WikiHint: A Human-Annotated Dataset for Hint Ranking and Generation
Jamshid Mozafari, Florian Gerhold, Adam Jatowt
TL;DR
This paper introduces WikiHint, the first manually verified dataset for hint generation and ranking, derived from Wikipedia with 5,000 hints for 1,000 questions. It details a full pipeline for question sampling, hint generation via crowdsourcing, and rigorous human verification, along with a train/test split designed for robust evaluation. The authors also propose HintRank, a lightweight, encoder-based method to rank hints without requiring heavy LLM evaluation, and they evaluate both hint generation and ranking across answer-aware and answer-agnostic settings. Key findings include that hints improve question answering, shorter hints tend to be more helpful, and encoder-based models can outperform decoders in hint ranking, with finetuning further enhancing performance.
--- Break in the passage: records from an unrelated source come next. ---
/-! ### written -/

@[simp] theorem written_cfg (s : State) (bs : List Byte) : (s.written bs).cfg = s.cfg := rfl
@[simp] theorem written_baud (s : State) (bs : List Byte) : (s.written bs).baud = s.baud := rfl
@[simp] theorem written_reqRate (s : State) (bs : List Byte) : (s.written bs).reqRate = s.reqRate := rfl
@[simp] theorem written_width (s : State) (bs : List Byte) : (s.written bs).width = s.width := rfl
@[simp] theorem written_container (s : State) (bs : List Byte) : (s.written bs).container = s.container := rfl
@[simp] theorem written_inputMode (s : State) (bs : List Byte) : (s.written bs).inputMode = s.inputMode := rfl
@[simp] theorem written_dataLen (s : State) (bs : List Byte) : (s.written bs).dataLen = s.dataLen := rfl
@[simp] theorem written_nameA (s : State) (bs : List Byte) : (s.written bs).nameA = s.nameA := rfl
@[simp] theorem written_nameB (s : State) (bs : List Byte) : (s.written bs).nameB = s.nameB := rfl
@[simp] theorem written_ext (s : State) (bs : List Byte) : (s.written bs).ext = s.ext := rfl
@[simp] theorem written_lowValue (s : State) (bs : List Byte) : (s.written bs).lowValue = s.lowValue := rfl
@[simp] theorem written_highValue (s : State) (bs : List Byte) : (s.written bs).highValue = s.highValue := rfl
@[simp] theorem written_half (s : State) (bs : List Byte) : (s.written bs).half = s.half := rfl
@[simp] theorem written_actRate (s : State) (bs : List Byte) : (s.written bs).actRate = s.actRate := rfl
@[simp] theorem written_pol (s : State) (bs : List Byte) : (s.written bs).pol = s.pol := rfl
@[simp] theorem written_timingOk (s : State) (bs : List Byte) : (s.written bs).timingOk = s.timingOk := rfl
@[simp] theorem written_initDone (s : State) (bs : List Byte) : (s.written bs).initDone = s.initDone := rfl
@[simp] theorem written_hdrDone (s : State) (bs : List Byte) : (s.written bs).hdrDone = s.hdrDone := rfl
@[simp] theorem written_nameDone (s : State) (bs : List Byte) : (s.written bs).nameDone = s.nameDone := rfl
@[simp] theorem written_samples (s : State) (bs : List Byte) : (s.written bs).samples = s.samples := rfl
@[simp] theorem written_declared (s : State) (bs : List Byte) : (s.written bs).declared = s.declared := rfl
@[simp] theorem written_closed (s : State) (bs : List Byte) : (s.written bs).closed = s.closed := rfl
@[simp] theorem written_fault (s : State) (bs : List Byte) : (s.written bs).fault = s.fault := rfl
@[simp] theorem written_eof (s : State) (bs : List Byte) : (s.written bs).eof = s.eof := rfl
@[simp] theorem written_faultCode (s : State) (bs : List Byte) : (s.written bs).faultCode = s.faultCode := rfl
@[simp] theorem written_faultInfo (s : State) (bs : List Byte) : (s.written bs).faultInfo = s.faultInfo := rfl
@[simp] theorem written_faultValue (s : State) (bs : List Byte) : (s.written bs).faultValue = s.faultValue := rfl
@[simp] theorem written_blkcnt (s : State) (bs : List Byte) : (s.written bs).blkcnt = s.blkcnt := rfl
@[simp] theorem written_outcnt (s : State) (bs : List Byte) : (s.written bs).outcnt = s.outcnt + BitVec.ofNat 64 bs.length := rfl
@[simp] theorem written_sbytes (s : State) (bs : List Byte) : (s.written bs).sbytes = s.sbytes := rfl
@[simp] theorem written_incnt (s : State) (bs : List Byte) : (s.written bs).incnt = s.incnt := rfl
@[simp] theorem written_declBytes (s : State) (bs : List Byte) : (s.written bs).declBytes = s.declBytes := rfl
@[simp] theorem written_hiBuf (s : State) (bs : List Byte) : (s.written bs).hiBuf = s.hiBuf := rfl
@[simp] theorem written_loBuf (s : State) (bs : List Byte) : (s.written bs).loBuf = s.loBuf := rfl
@[simp] theorem written_blk (s : State) (bs : List Byte) : (s.written bs).blk = s.blk := rfl
@[simp] theorem written_commands (s : State) (bs : List Byte) : (s.written bs).commands = s.commands := rfl
@[simp] theorem written_inPort (s : State) (bs : List Byte) : (s.written bs).inPort = s.inPort := rfl
@[simp] theorem written_nextInputs (s : State) (bs : List Byte) : (s.written bs).nextInputs = s.nextInputs := rfl
@[simp] theorem written_outRev (s : State) (bs : List Byte) : (s.written bs).outRev = bs.reverse ++ s.outRev := rfl
@[simp] theorem written_delivered (s : State) (bs : List Byte) : (s.written bs).delivered = s.delivered := rfl
@[simp] theorem written_responses (s : State) (bs : List Byte) : (s.written bs).responses = s.responses := rfl
@[simp] theorem written_hostRefuses (s : State) (bs : List Byte) : (s.written bs).hostRefuses = s.hostRefuses.drop bs.length := rfl
@[simp] theorem written_drawn (s : State) (bs : List Byte) : (s.written bs).drawn = s.drawn + bs.length := rfl
@[simp] theorem written_session (s : State) (bs : List Byte) : (s.written bs).session = s.session := rfl
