@[simp] theorem chunkSent_container (s : State) (c : List Byte) : (s.chunkSent c).container = s.container := by
  simp only [State.chunkSent, modulated_container, setBlock_container, taken_container]

@[simp] theorem chunkSent_lowValue (s : State) (c : List Byte) : (s.chunkSent c).lowValue = s.lowValue := by
  simp only [State.chunkSent, modulated_lowValue, setBlock_lowValue, taken_lowValue]

@[simp] theorem chunkSent_highValue (s : State) (c : List Byte) : (s.chunkSent c).highValue = s.highValue := by
  simp only [State.chunkSent, modulated_highValue, setBlock_highValue, taken_highValue]

@[simp] theorem chunkSent_half (s : State) (c : List Byte) : (s.chunkSent c).half = s.half := by
  simp only [State.chunkSent, modulated_half, setBlock_half, taken_half]

@[simp] theorem chunkSent_actRate (s : State) (c : List Byte) : (s.chunkSent c).actRate = s.actRate := by
  simp only [State.chunkSent, modulated_actRate, setBlock_actRate, taken_actRate]

@[simp] theorem chunkSent_closed (s : State) (c : List Byte) : (s.chunkSent c).closed = s.closed := by
  simp only [State.chunkSent, modulated_closed, setBlock_closed, taken_closed]

@[simp] theorem chunkSent_eof (s : State) (c : List Byte) : (s.chunkSent c).eof = s.eof := by
  simp only [State.chunkSent, modulated_eof, setBlock_eof, taken_eof]

@[simp] theorem chunkSent_hiBuf (s : State) (c : List Byte) : (s.chunkSent c).hiBuf = s.hiBuf := by
  simp only [State.chunkSent, modulated_hiBuf, setBlock_hiBuf, taken_hiBuf]

@[simp] theorem chunkSent_loBuf (s : State) (c : List Byte) : (s.chunkSent c).loBuf = s.loBuf := by
  simp only [State.chunkSent, modulated_loBuf, setBlock_loBuf, taken_loBuf]

@[simp] theorem chunkSent_initDone (s : State) (c : List Byte) : (s.chunkSent c).initDone = s.initDone := by
  simp only [State.chunkSent, modulated_initDone, setBlock_initDone, taken_initDone]

@[simp] theorem chunkSent_hdrDone (s : State) (c : List Byte) : (s.chunkSent c).hdrDone = s.hdrDone := by
  simp only [State.chunkSent, modulated_hdrDone, setBlock_hdrDone, taken_hdrDone]

@[simp] theorem chunkSent_nameDone (s : State) (c : List Byte) : (s.chunkSent c).nameDone = s.nameDone := by
  simp only [State.chunkSent, modulated_nameDone, setBlock_nameDone, taken_nameDone]

@[simp] theorem chunkSent_declared (s : State) (c : List Byte) : (s.chunkSent c).declared = s.declared := by
  simp only [State.chunkSent, modulated_declared, setBlock_declared, taken_declared]

@[simp] theorem chunkSent_declBytes (s : State) (c : List Byte) : (s.chunkSent c).declBytes = s.declBytes := by
  simp only [State.chunkSent, modulated_declBytes, setBlock_declBytes, taken_declBytes]

@[simp] theorem chunkSent_fault (s : State) (c : List Byte) : (s.chunkSent c).fault = s.fault := by
  simp only [State.chunkSent, modulated_fault, setBlock_fault, taken_fault]

@[simp] theorem chunkSent_dataLen (s : State) (c : List Byte) : (s.chunkSent c).dataLen = s.dataLen := by
  simp only [State.chunkSent, modulated_dataLen, setBlock_dataLen, taken_dataLen]

@[simp] theorem chunkSent_inputMode (s : State) (c : List Byte) : (s.chunkSent c).inputMode = s.inputMode := by
  simp only [State.chunkSent, modulated_inputMode, setBlock_inputMode, taken_inputMode]

theorem chunkSent_pol (s : State) (c : List Byte) :
    (s.chunkSent c).pol = polarityAfter s.pol (bitStream (framedBytes s.cfg (dataBlock s.blkcnt c))) := by
  simp only [State.chunkSent, State.modulated, emitted_pol, setBlock_pol, taken_pol]

theorem chunkSent_blkcnt (s : State) (c : List Byte) : (s.chunkSent c).blkcnt = s.blkcnt + 1#16 := by
  simp only [State.chunkSent]

theorem chunkSent_incnt (s : State) (c : List Byte) : (s.chunkSent c).incnt = s.incnt + BitVec.ofNat 64 c.length := by
  simp only [State.chunkSent, modulated_incnt, setBlock_incnt, taken_incnt]

theorem chunkSent_inPort (s : State) (c : List Byte) : (s.chunkSent c).inPort = some (s.inBytes.drop c.length) := by
  simp only [State.chunkSent, modulated_inPort, setBlock_inPort, taken_inPort]

/-- The waveform does not depend on what reading a chunk and assembling its block change. -/
theorem bitsWave_setBlock_taken (s : State) (b c : List Byte) (p : Bool) (bs : List Bool) :
    bitsWave (setBlock b (s.taken c)) p bs = bitsWave s p bs :=
  bitsWave_congr (by simp only [setBlock_half, taken_half]) (by simp only [setBlock_highValue, taken_highValue])
    (by simp only [setBlock_lowValue, taken_lowValue]) (by simp only [setBlock_width, taken_width])
    (by simp only [setBlock_container, taken_container]) (by simp only [setBlock_cfg, taken_cfg]) p bs

theorem bitsWave_chunkSent (s : State) (c : List Byte) (p : Bool) (bs : List Bool) :
    bitsWave (s.chunkSent c) p bs = bitsWave s p bs :=
  bitsWave_congr (chunkSent_half s c) (chunkSent_highValue s c) (chunkSent_lowValue s c) (chunkSent_width s c)
    (chunkSent_container s c) (chunkSent_cfg s c) p bs

/-- The samples of one data block. -/
def State.chunkWave (s : State) (c : List Byte) : List Byte :=
  bitsWave s s.pol (bitStream (framedBytes s.cfg (dataBlock s.blkcnt c)))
These contributions advance human-centered QA augmentation and offer scalable, efficient tools for hint-based assistance and educational applications.
Abstract
The use of Large Language Models (LLMs) has increased significantly with users frequently asking questions to chatbots. In the time when information is readily accessible, it is crucial to stimulate and preserve human cognitive abilities and maintain strong reasoning skills. This paper addresses such challenges by promoting the use of hints as an alternative or a supplement to direct answers. We first introduce a manually constructed hint dataset, WikiHint, which is based on Wikipedia and includes 5,000 hints created for 1,000 questions. We then finetune open-source LLMs for hint generation in answer-aware and answer-agnostic contexts. We assess the effectiveness of the hints with human participants who answer questions with and without the aid of hints. Additionally, we introduce a lightweight evaluation method, HintRank, to evaluate and rank hints in both answer-aware and answer-agnostic settings. Our findings show that (a) the dataset helps generate more effective hints, (b) including answer information along with questions generally improves the quality of generated hints, and (c) encoder-based models perform better than decoder-based models in hint ranking.